> [What to produce] Each record has to be repeated exactly as given.

Records excerpted from a collection

┌──

-- ==== Sys2Proof/Decode.lean ====
section
/-!
DEFINITION. Decoding instruction words and encoding them again (01_instruction_words.md R32, R36,
R40 and the encoding table of each instruction's chapter).  Both are written over natural numbers,
bit 0 the least significant.  The chain bit C (R20) stands beside the instruction, and the literal
word (R25) is an argument of the decoder.
-/

namespace Sys2Proof

/-- Bits `lo + n - 1` down to `lo` of a word. -/
def fld (w lo n : Nat) : Nat := w / 2 ^ lo % 2 ^ n

/-- The operand a specifier names (R36); `lit` is the literal word that 0xFF takes. -/
def Src.ofCode (c : Nat) (lit : Word) : Src :=
  if c < 0x80 then .v (.ofNat _ c)
  else if c < 0xC0 then .s (.ofNat _ (c - 0x80))
  else if c < 0xC8 then .q (.ofNat _ (c - 0xC0))
  else if c < 0xD8 then .b (.ofNat _ (c - 0xC8))
  else if c < 0xE0 then .k (.ofNat _ (c - 0xD8))
  else if c < 0xE8 then .g (.ofNat _ (c - 0xE0))
  else if c < 0xF0 then .special (.ofNat _ (c - 0xE8))
  else if c < 0xFF then .const (.ofNat _ (c - 0xF0))
  else .lit lit

/-- The specifier of an operand (R36). -/
def Src.code : Src → Nat
  | .v n => n.toNat
  | .s n => 0x80 + n.toNat
  | .q n => 0xC0 + n.toNat
  | .b n => 0xC8 + n.toNat
  | .k n => 0xD8 + n.toNat
  | .g n => 0xE0 + n.toNat
  | .special n => 0xE8 + n.toNat
  | .const n => 0xF0 + n.toNat
  | .lit _ => 0xFF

└──

> [Written response]
-- ==== Sys2Proof/Decode.lean ====
section
/-!
DEFINITION. Decoding instruction words and encoding them again (01_instruction_words.md R32, R36,
R40 and the encoding table of each instruction's chapter).  Both are written over natural numbers,
bit 0 the least significant.  The chain bit C (R20) stands beside the instruction, and the literal
word (R25) is an argument of the decoder.
-/

namespace Sys2Proof

/-- Bits `lo + n - 1` down to `lo` of a word. -/
def fld (w lo n : Nat) : Nat := w / 2 ^ lo % 2 ^ n

/-- The operand a specifier names (R36); `lit` is the literal word that 0xFF takes. -/
def Src.ofCode (c : Nat) (lit : Word) : Src :=
  if c < 0x80 then .v (.ofNat _ c)
  else if c < 0xC0 then .s (.ofNat _ (c - 0x80))
  else if c < 0xC8 then .q (.ofNat _ (c - 0xC0))
  else if c < 0xD8 then .b (.ofNat _ (c - 0xC8))
  else if c < 0xE0 then .k (.ofNat _ (c - 0xD8))
  else if c < 0xE8 then .g (.ofNat _ (c - 0xE0))
  else if c < 0xF0 then .special (.ofNat _ (c - 0xE8))
  else if c < 0xFF then .const (.ofNat _ (c - 0xF0))
  else .lit lit

/-- The specifier of an operand (R36). -/
def Src.code : Src → Nat
  | .v n => n.toNat
  | .s n => 0x80 + n.toNat
  | .q n => 0xC0 + n.toNat
  | .b n => 0xC8 + n.toNat
  | .k n => 0xD8 + n.toNat
  | .g n => 0xE0 + n.toNat
  | .special n => 0xE8 + n.toNat
  | .const n => 0xF0 + n.toNat
  | .lit _ => 0xFF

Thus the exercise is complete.